WORK ORDER → Up through the line that contains "R453, while reset is", retype the entries exactly, beginning at the very first line.

DATA TO USE →
-- ==== Sys2Proof/Certificates/Slice0/Obligations.lean ====
section
/-! DEFINITION. The statements, in the order of the spec: the step and the state, start-up and flash, ports, channels, links and refresh,
heat and data, the Awls, pages and Harnesses, faults, resets, self-test, counters. -/

open Sys2Proof Sys2Proof.Machine

/-- A step takes the command at the front of the queue and runs it with the queue's rest. (R45, R447.) -/
def Obligations.StepRunsFrontCommand : Prop :=
  ∀ (c : Instr) (rest : List Instr) (s : State), step { s with pending := c :: rest } = exec c { s with pending := rest }

/-- Every command answers a next state in every state, but one: the release of block reset out of the sequence of R453, while reset is
held, where R1 leaves the behaviour undefined. That release while reset is not held changes nothing (the model's choice for an event without
its cause, log 2). (R1, R453.) -/
def Obligations.EveryCommandCompletes : Prop :=
  (∀ (c : Instr) (s : State), c ≠ .blockResetRelease false → ∃ t : State, exec c s = .next t) ∧
  (∀ s : State, exec (.blockResetRelease false) s = if s.boot.rstLow then .fault .undefinedR1 else .next s)

/-- With no command waiting one MGMT cycle passes (the model's tick: log 1): the elapsed counter advances at every 400th, and a change of
the Tack Table that waits is committed, TACK_GEN taking the next generation, busy only while another change waits. While blk_rst_n is low
nothing happens. (R18, R36.) -/
def Obligations.IdleStepTicks : Prop :=
  ∀ s : State, s.pending = [] →
    (s.boot.rstLow = true → step s = .next s) ∧
    (s.boot.rstLow = false → (∀ f ∈ s.frames, f.deferRst = false) →
      (s.tack.pend = [] → s.mgmt.sub + 1 < 400 → step s = .next { s with mgmt := { s.mgmt with sub := s.mgmt.sub + 1 } }) ∧
      (s.tack.pend = [] → 399 ≤ s.mgmt.sub → step s = .next { s with mgmt := { s.mgmt with sub := 0, elapsed := s.mgmt.elapsed + 1 } }) ∧
      (∀ us rest, s.tack.pend = us :: rest → ∃ t, step s = .next t ∧ t.tack.gen = s.tack.gen + 1 ∧ t.tack.changed = true ∧
        t.tack.pend = rest ∧ t.tack.busy = !rest.isEmpty ∧ t = { s with tack := t.tack, frames := t.frames, mgmt := t.mgmt } ∧
        (∀ u ∈ us, u.idx < s.frames.length → (t.fr u).egen = s.tack.gen + 1)))
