/-! ### onFr -/

@[simp] theorem State.onFr_pending (u : UnitId) (f : Frame → Frame) : (s.onFr u f).pending = s.pending := rfl
@[simp] theorem State.onFr_free (u : UnitId) (f : Frame → Frame) : (s.onFr u f).free = s.free := rfl
@[simp] theorem State.onFr_uid (u : UnitId) (f : Frame → Frame) : (s.onFr u f).uid = s.uid := rfl
@[simp] theorem State.onFr_hides (u : UnitId) (f : Frame → Frame) : (s.onFr u f).hides = s.hides := rfl
@[simp] theorem State.onFr_build (u : UnitId) (f : Frame → Frame) : (s.onFr u f).build = s.build := rfl
@[simp] theorem State.onFr_dieSlope (u : UnitId) (f : Frame → Frame) : (s.onFr u f).dieSlope = s.dieSlope := rfl
@[simp] theorem State.onFr_dieIcpt (u : UnitId) (f : Frame → Frame) : (s.onFr u f).dieIcpt = s.dieIcpt := rfl
@[simp] theorem State.onFr_expSig (u : UnitId) (f : Frame → Frame) : (s.onFr u f).expSig = s.expSig := rfl
@[simp] theorem State.onFr_image (u : UnitId) (f : Frame → Frame) : (s.onFr u f).image = s.image := rfl
@[simp] theorem State.onFr_cells (u : UnitId) (f : Frame → Frame) : (s.onFr u f).cells = s.cells := rfl
@[simp] theorem State.onFr_bad (u : UnitId) (f : Frame → Frame) : (s.onFr u f).bad = s.bad := rfl
@[simp] theorem State.onFr_boot (u : UnitId) (f : Frame → Frame) : (s.onFr u f).boot = s.boot := rfl
@[simp] theorem State.onFr_flash (u : UnitId) (f : Frame → Frame) : (s.onFr u f).flash = s.flash := rfl
@[simp] theorem State.onFr_calRec (u : UnitId) (f : Frame → Frame) : (s.onFr u f).calRec = s.calRec := rfl
@[simp] theorem State.onFr_retRec (u : UnitId) (f : Frame → Frame) : (s.onFr u f).retRec = s.retRec := rfl
@[simp] theorem State.onFr_mgmt (u : UnitId) (f : Frame → Frame) : (s.onFr u f).mgmt = s.mgmt := rfl
@[simp] theorem State.onFr_tack (u : UnitId) (f : Frame → Frame) : (s.onFr u f).tack = s.tack := rfl
@[simp] theorem State.onFr_frames (u : UnitId) (f : Frame → Frame) : (s.onFr u f).frames = upd s.frames u.idx f := rfl
@[simp] theorem State.onFr_cnts (u : UnitId) (f : Frame → Frame) : (s.onFr u f).cnts = s.cnts := rfl
@[simp] theorem State.onFr_ports (u : UnitId) (f : Frame → Frame) : (s.onFr u f).ports = s.ports := rfl
@[simp] theorem State.onFr_ctls (u : UnitId) (f : Frame → Frame) : (s.onFr u f).ctls = s.ctls := rfl
@[simp] theorem State.onFr_links (u : UnitId) (f : Frame → Frame) : (s.onFr u f).links = s.links := rfl
@[simp] theorem State.onFr_awls (u : UnitId) (f : Frame → Frame) : (s.onFr u f).awls = s.awls := rfl
@[simp] theorem State.onFr_curs (u : UnitId) (f : Frame → Frame) : (s.onFr u f).curs = s.curs := rfl
@[simp] theorem State.onFr_sectors (u : UnitId) (f : Frame → Frame) : (s.onFr u f).sectors = s.sectors := rfl
@[simp] theorem State.onFr_pools (u : UnitId) (f : Frame → Frame) : (s.onFr u f).pools = s.pools := rfl
@[simp] theorem State.onFr_nets (u : UnitId) (f : Frame → Frame) : (s.onFr u f).nets = s.nets := rfl
@[simp] theorem State.onFr_hars (u : UnitId) (f : Frame → Frame) : (s.onFr u f).hars = s.hars := rfl
@[simp] theorem State.onFr_movs (u : UnitId) (f : Frame → Frame) : (s.onFr u f).movs = s.movs := rfl
@[simp] theorem State.onFr_jobs (u : UnitId) (f : Frame → Frame) : (s.onFr u f).jobs = s.jobs := rfl
@[simp] theorem State.onFr_rhHeld (u : UnitId) (f : Frame → Frame) : (s.onFr u f).rhHeld = s.rhHeld := rfl
@[simp] theorem State.onFr_acc (u : UnitId) (f : Frame → Frame) : (s.onFr u f).acc = s.acc := rfl
@[simp] theorem State.onFr_pd (u : UnitId) (f : Frame → Frame) : (s.onFr u f).pd = s.pd := rfl
@[simp] theorem State.onFr_seq (u : UnitId) (f : Frame → Frame) : (s.onFr u f).seq = s.seq := rfl
@[simp] theorem State.onFr_safe (u : UnitId) (f : Frame → Frame) : (s.onFr u f).safe = s.safe := rfl
@[simp] theorem State.onFr_tap (u : UnitId) (f : Frame → Frame) : (s.onFr u f).tap = s.tap := rfl

/-! ### onCnt -/

@[simp] theorem State.onCnt_pending (i : Nat) (f : Cnt → Cnt) : (s.onCnt i f).pending = s.pending := rfl
@[simp] theorem State.onCnt_free (i : Nat) (f : Cnt → Cnt) : (s.onCnt i f).free = s.free := rfl
@[simp] theorem State.onCnt_uid (i : Nat) (f : Cnt → Cnt) : (s.onCnt i f).uid = s.uid := rfl
@[simp] theorem State.onCnt_hides (i : Nat) (f : Cnt → Cnt) : (s.onCnt i f).hides = s.hides := rfl
@[simp] theorem State.onCnt_build (i : Nat) (f : Cnt → Cnt) : (s.onCnt i f).build = s.build := rfl
@[simp] theorem State.onCnt_dieSlope (i : Nat) (f : Cnt → Cnt) : (s.onCnt i f).dieSlope = s.dieSlope := rfl
@[simp] theorem State.onCnt_dieIcpt (i : Nat) (f : Cnt → Cnt) : (s.onCnt i f).dieIcpt = s.dieIcpt := rfl
@[simp] theorem State.onCnt_expSig (i : Nat) (f : Cnt → Cnt) : (s.onCnt i f).expSig = s.expSig := rfl
@[simp] theorem State.onCnt_image (i : Nat) (f : Cnt → Cnt) : (s.onCnt i f).image = s.image := rfl
@[simp] theorem State.onCnt_cells (i : Nat) (f : Cnt → Cnt) : (s.onCnt i f).cells = s.cells := rfl
@[simp] theorem State.onCnt_bad (i : Nat) (f : Cnt → Cnt) : (s.onCnt i f).bad = s.bad := rfl
@[simp] theorem State.onCnt_boot (i : Nat) (f : Cnt → Cnt) : (s.onCnt i f).boot = s.boot := rfl
@[simp] theorem State.onCnt_flash (i : Nat) (f : Cnt → Cnt) : (s.onCnt i f).flash = s.flash := rfl
@[simp] theorem State.onCnt_calRec (i : Nat) (f : Cnt → Cnt) : (s.onCnt i f).calRec = s.calRec := rfl
@[simp] theorem State.onCnt_retRec (i : Nat) (f : Cnt → Cnt) : (s.onCnt i f).retRec = s.retRec := rfl
@[simp] theorem State.onCnt_mgmt (i : Nat) (f : Cnt → Cnt) : (s.onCnt i f).mgmt = s.mgmt := rfl
@[simp] theorem State.onCnt_tack (i : Nat) (f : Cnt → Cnt) : (s.onCnt i f).tack = s.tack := rfl
@[simp] theorem State.onCnt_frames (i : Nat) (f : Cnt → Cnt) : (s.onCnt i f).frames = s.frames := rfl
@[simp] theorem State.onCnt_cnts (i : Nat) (f : Cnt → Cnt) : (s.onCnt i f).cnts = upd s.cnts i f := rfl
@[simp] theorem State.onCnt_ports (i : Nat) (f : Cnt → Cnt) : (s.onCnt i f).ports = s.ports := rfl
@[simp] theorem State.onCnt_ctls (i : Nat) (f : Cnt → Cnt) : (s.onCnt i f).ctls = s.ctls := rfl
@[simp] theorem State.onCnt_links (i : Nat) (f : Cnt → Cnt) : (s.onCnt i f).links = s.links := rfl
@[simp] theorem State.onCnt_awls (i : Nat) (f : Cnt → Cnt) : (s.onCnt i f).awls = s.awls := rfl
@[simp] theorem State.onCnt_curs (i : Nat) (f : Cnt → Cnt) : (s.onCnt i f).curs = s.curs := rfl
@[simp] theorem State.onCnt_sectors (i : Nat) (f : Cnt → Cnt) : (s.onCnt i f).sectors = s.sectors := rfl
@[simp] theorem State.onCnt_pools (i : Nat) (f : Cnt → Cnt) : (s.onCnt i f).pools = s.pools := rfl
@[simp] theorem State.onCnt_nets (i : Nat) (f : Cnt → Cnt) : (s.onCnt i f).nets = s.nets := rfl
@[simp] theorem State.onCnt_hars (i : Nat) (f : Cnt → Cnt) : (s.onCnt i f).hars = s.hars := rfl
@[simp] theorem State.onCnt_movs (i : Nat) (f : Cnt → Cnt) : (s.onCnt i f).movs = s.movs := rfl
@[simp] theorem State.onCnt_jobs (i : Nat) (f : Cnt → Cnt) : (s.onCnt i f).jobs = s.jobs := rfl
@[simp] theorem State.onCnt_rhHeld (i : Nat) (f : Cnt → Cnt) : (s.onCnt i f).rhHeld = s.rhHeld := rfl
@[simp] theorem State.onCnt_acc (i : Nat) (f : Cnt → Cnt) : (s.onCnt i f).acc = s.acc := rfl
@[simp] theorem State.onCnt_pd (i : Nat) (f : Cnt → Cnt) : (s.onCnt i f).pd = s.pd := rfl
@[simp] theorem State.onCnt_seq (i : Nat) (f : Cnt → Cnt) : (s.onCnt i f).seq = s.seq := rfl
@[simp] theorem State.onCnt_safe (i : Nat) (f : Cnt → Cnt) : (s.onCnt i f).safe = s.safe := rfl
@[simp] theorem State.onCnt_tap (i : Nat) (f : Cnt → Cnt) : (s.onCnt i f).tap = s.tap := rfl

/-! ### Units read back -/

@[simp] theorem State.ctl_onCtl (p : Nat) (f : Ctl → Ctl) (h : p < s.ctls.length) : (s.onCtl p f).ctl p = f (s.ctl p) := upd_getD_self _ _ _ _ h
theorem State.ctl_onCtl_ne (p : Nat) (f : Ctl → Ctl) (j : Nat) (h : j ≠ p) : (s.onCtl p f).ctl j = s.ctl j := upd_getD_ne _ _ _ _ _ h
@[simp] theorem State.link_onLink (p : Nat) (f : Link → Link) (h : p < s.links.length) : (s.onLink p f).link p = f (s.link p) := upd_getD_self _ _ _ _ h
theorem State.link_onLink_ne (p : Nat) (f : Link → Link) (j : Nat) (h : j ≠ p) : (s.onLink p f).link j = s.link j := upd_getD_ne _ _ _ _ _ h
@[simp] theorem State.awl_onAwl (p : Nat) (f : Awl → Awl) (h : p < s.awls.length) : (s.onAwl p f).awl p = f (s.awl p) := upd_getD_self _ _ _ _ h
theorem State.awl_onAwl_ne (p : Nat) (f : Awl → Awl) (j : Nat) (h : j ≠ p) : (s.onAwl p f).awl j = s.awl j := upd_getD_ne _ _ _ _ _ h
@[simp] theorem State.cur_onCur (p : Nat) (f : Cur → Cur) (h : p < s.curs.length) : (s.onCur p f).cur p = f (s.cur p) := upd_getD_self _ _ _ _ h
theorem State.cur_onCur_ne (p : Nat) (f : Cur → Cur) (j : Nat) (h : j ≠ p) : (s.onCur p f).cur j = s.cur j := upd_getD_ne _ _ _ _ _ h
@[simp] theorem State.port_onPort (n : Nat) (f : Port → Port) (h : n < s.ports.length) : (s.onPort n f).port n = f (s.port n) := upd_getD_self _ _ _ _ h
theorem State.port_onPort_ne (n : Nat) (f : Port → Port) (j : Nat) (h : j ≠ n) : (s.onPort n f).port j = s.port j := upd_getD_ne _ _ _ _ _ h
@[simp] theorem State.sec_onSec (x : Nat) (f : Sector → Sector) (h : x < s.sectors.length) : (s.onSec x f).sec x = f (s.sec x) := upd_getD_self _ _ _ _ h
theorem State.sec_onSec_ne (x : Nat) (f : Sector → Sector) (j : Nat) (h : j ≠ x) : (s.onSec x f).sec j = s.sec j := upd_getD_ne _ _ _ _ _ h
@[simp] theorem State.pool_onPool (x : Nat) (f : Pool → Pool) (h : x < s.pools.length) : (s.onPool x f).pool x = f (s.pool x) := upd_getD_self _ _ _ _ h
theorem State.pool_onPool_ne (x : Nat) (f : Pool → Pool) (j : Nat) (h : j ≠ x) : (s.onPool x f).pool j = s.pool j := upd_getD_ne _ _ _ _ _ h
@[simp] theorem State.net_onNet (x : Nat) (f : Net → Net) (h : x < s.nets.length) : (s.onNet x f).net x = f (s.net x) := upd_getD_self _ _ _ _ h
theorem State.net_onNet_ne (x : Nat) (f : Net → Net) (j : Nat) (h : j ≠ x) : (s.onNet x f).net j = s.net j := upd_getD_ne _ _ _ _ _ h
@[simp] theorem State.har_onHar (x : Nat) (f : Har → Har) (h : x < s.hars.length) : (s.onHar x f).har x = f (s.har x) := upd_getD_self _ _ _ _ h
theorem State.har_onHar_ne (x : Nat) (f : Har → Har) (j : Nat) (h : j ≠ x) : (s.onHar x f).har j = s.har j := upd_getD_ne _ _ _ _ _ h
@[simp] theorem State.mov_onMov (x : Nat) (f : Mov → Mov) (h : x < s.movs.length) : (s.onMov x f).mov x = f (s.mov x) := upd_getD_self _ _ _ _ h
theorem State.mov_onMov_ne (x : Nat) (f : Mov → Mov) (j : Nat) (h : j ≠ x) : (s.onMov x f).mov j = s.mov j := upd_getD_ne _ _ _ _ _ h
@[simp] theorem State.frame_onFrame (i : Nat) (f : Frame → Frame) (h : i < s.frames.length) : (s.onFrame i f).frame i = f (s.frame i) := upd_getD_self _ _ _ _ h
theorem State.frame_onFrame_ne (i : Nat) (f : Frame → Frame) (j : Nat) (h : j ≠ i) : (s.onFrame i f).frame j = s.frame j := upd_getD_ne _ _ _ _ _ h
@[simp] theorem State.cnt_onCnt (i : Nat) (f : Cnt → Cnt) (h : i < s.cnts.length) : (s.onCnt i f).cnt i = f (s.cnt i) := upd_getD_self _ _ _ _ h
theorem State.cnt_onCnt_ne (i : Nat) (f : Cnt → Cnt) (j : Nat) (h : j ≠ i) : (s.onCnt i f).cnt j = s.cnt j := upd_getD_ne _ _ _ _ _ h
@[simp] theorem State.fr_onFr (u : UnitId) (f : Frame → Frame) (h : u.idx < s.frames.length) : (s.onFr u f).fr u = f (s.fr u) := upd_getD_self _ _ _ _ h
theorem State.fr_onFr_ne (u v : UnitId) (f : Frame → Frame) (h : v.idx ≠ u.idx) : (s.onFr u f).fr v = s.fr v := upd_getD_ne _ _ _ _ _ h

EXERCISE SOLUTION →
-- ==== Sys2Proof/Certificates/Slice0/Obligations.lean ====
section
/-! DEFINITION. The statements, in the order of the spec: the step and the state, start-up and flash, ports, channels, links and refresh,
heat and data, the Awls, pages and Harnesses, faults, resets, self-test, counters. -/

open Sys2Proof Sys2Proof.Machine

/-- A step takes the command at the front of the queue and runs it with the queue's rest. (R45, R447.) -/
def Obligations.StepRunsFrontCommand : Prop :=
  ∀ (c : Instr) (rest : List Instr) (s : State), step { s with pending := c :: rest } = exec c { s with pending := rest }

/-- Every command answers a next state in every state, but one: the release of block reset out of the sequence of R453, while reset is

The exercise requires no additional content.